RuntimeError: This event loop is already running

During handling of the above exception, another exception occurred:

ValueError                                Traceback (most recent call last)
File ~/work/socio4health/socio4health/src/socio4health/extractor.py:175, in Extractor.extract(self)
    174 if self.input_path and self.input_path.startswith("http"):
--> 175     self._extract_online_mode()
    176 elif self.input_path and os.path.isdir(self.input_path):

File ~/work/socio4health/socio4health/src/socio4health/extractor.py:239, in Extractor._extract_online_mode(self)
    238     logging.error(f"Failed during web scraping: {e}")
--> 239     raise ValueError(f"Web scraping failed: {str(e)}")
    241 # Step 2: Filter and confirm files to download

ValueError: Web scraping failed: This event loop is already running

During handling of the above exception, another exception occurred:

ValueError                                Traceback (most recent call last)
Cell In[4], line 1
----> 1 col_dfs = col_online_extractor.extract()

File ~/work/socio4health/socio4health/src/socio4health/extractor.py:181, in Extractor.extract(self)
    179 except Exception as e:
    180     logging.error(f"Exception while extracting data: {e}")
--> 181     raise ValueError(f"Extraction failed: {str(e)}")
    183 return self.dataframes

ValueError: Extraction failed: Web scraping failed: This event loop is already running

Use case 2: Extracting data from Brazil#

We are downloading the Brazilian data from the Brazilian Institute of Geography and Statistics (IBGE) website. The Extractor class is used to download the data. In this case, we are extracting the Brazilian National Continuous Household Sample Survey (PNADC) for the year 2024

⚠️
Important: is_fwf parameter is set to True, which indicates that the data files are in fixed-width format. The colnames and colspecs parameters must be provided. In this example, they are set to the corresponding available enums for PNADC data, which define the column names and specifications for the dataset.

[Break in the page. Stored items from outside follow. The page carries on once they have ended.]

-- ==== Sys2Proof/Laws/KeepPower.lean ====
section
/-! SUPPORT. What the operations keep: time, power and the commits. -/
set_option maxRecDepth 2000
namespace Sys2Proof.Machine
open Sys2Proof

theorem State.restampTick_keeps {org s : State} {old : Word} (hs : Keeps org s) : Keeps org (s.restampTick old) := by
  unfold State.restampTick
  repeat' first
    | with_reducible assumption
    | (intro s1; refine (fun (hs1 : Keeps org s1) => ?_) ?_; clear_value s1)
    | (intro s1; clear_value s1)
    | (lift_lets; intro s1; refine (fun (hs1 : Keeps org s1) => ?_) ?_; clear_value s1)
    | (lift_lets; intro s1; clear_value s1)
    | with_reducible apply Keeps.ite
    | with_reducible apply Keeps.mk

theorem State.stepTime_keeps {org s : State} {d : Int} {n : Option Nat} (hs : Keeps org s) : Keeps org (s.stepTime d n) := by
  unfold State.stepTime
  repeat' first
    | with_reducible assumption
    | (intro s1; refine (fun (hs1 : Keeps org s1) => ?_) ?_; clear_value s1)
    | (intro s1; clear_value s1)
    | (lift_lets; intro s1; refine (fun (hs1 : Keeps org s1) => ?_) ?_; clear_value s1)
    | (lift_lets; intro s1; clear_value s1)
    | with_reducible apply State.modTim_keeps
    | with_reducible apply State.postMem_keeps
    | with_reducible apply State.restampTick_keeps

theorem State.wrSetSec_keeps {org s : State} {n : Nat} {v : Word} (hs : Keeps org s) : Keeps org (s.wrSetSec n v).1 := by
  unfold State.wrSetSec
  repeat' first
    | with_reducible assumption
    | (intro t a ht; have hk : Keeps org t := ht; clear hk)
    | (intro t ht; have hk : Keeps org t := ht; clear hk)
    | with_reducible apply State.modTim_keeps
    | with_reducible apply State.ifRight_keeps

theorem State.wrSetNs_keeps {org s : State} {n : Nat} {v : Word} (hs : Keeps org s) : Keeps org (s.wrSetNs n v).1 := by
  unfold State.wrSetNs
  repeat' first
    | with_reducible assumption
    | (intro s1; refine (fun (hs1 : Keeps org s1) => ?_) ?_; clear_value s1)
    | (intro s1; clear_value s1)
    | (lift_lets; intro s1; refine (fun (hs1 : Keeps org s1) => ?_) ?_; clear_value s1)
    | (lift_lets; intro s1; clear_value s1)
    | with_reducible apply Keeps.ite_fst
    | with_reducible apply Keeps.ite
    | with_reducible apply State.modTim_keeps
    | with_reducible apply State.refuse_keeps
    | with_reducible apply State.stepTime_keeps
    | split

theorem State.nowSecRead_keeps {org s : State} (hs : Keeps org s) : Keeps org (s.nowSecRead) := by
  unfold State.nowSecRead
  repeat' first
    | with_reducible assumption
    | with_reducible apply State.modTim_keeps

theorem State.timPost_keeps {org s : State} {code : Nat} (hs : Keeps org s) : Keeps org (s.timPost code) := by
  unfold State.timPost
  repeat' first
    | with_reducible assumption
    | with_reducible apply State.postAll_keeps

See more details in socio4health.enums.data_info_enum documentation .
bra_online_extractor = Extractor(input_path="https://ftp.ibge.gov.br/Trabalho_e_Rendimento/Pesquisa_Nacional_por_Amostra_de_Domicilios_continua/Trimestral/Microdados/2024/", down_ext=['.txt','.zip'], is_fwf=True, colnames=BraColnamesEnum.PNADC.value, colspecs=BraColspecsEnum.PNADC.value, output_path="../data", depth=0)

bra_dfs = bra_online_extractor.extract()

Use case 3: Extracting data from Peru#

Peruvian data is extracted from the National Institute of Statistics and Informatics (INEI) website. In this case, we are extracting the National Household Survey (ENAHO) for the year 2022. The down_ext parameter is set to download .csv and .zip files, and the sep parameter is set to ;, indicating that the data files are semicolon-separated values.

per_online_extractor = Extractor(input_path="https://www.inei.gob.pe/media/DATOS_ABIERTOS/ENAHO/DATA/2022.zip", down_ext=['.csv','.zip'], output_path="../data", depth=0)

per_dfs = per_online_extractor.extract()
<socio4health.extractor.Extractor at 0x1891198c6e0>

Further steps#

  • Harmonize the extracted data using the Harmonizer class from the socio4health library. You can follow the Harmonization tutorial for more details.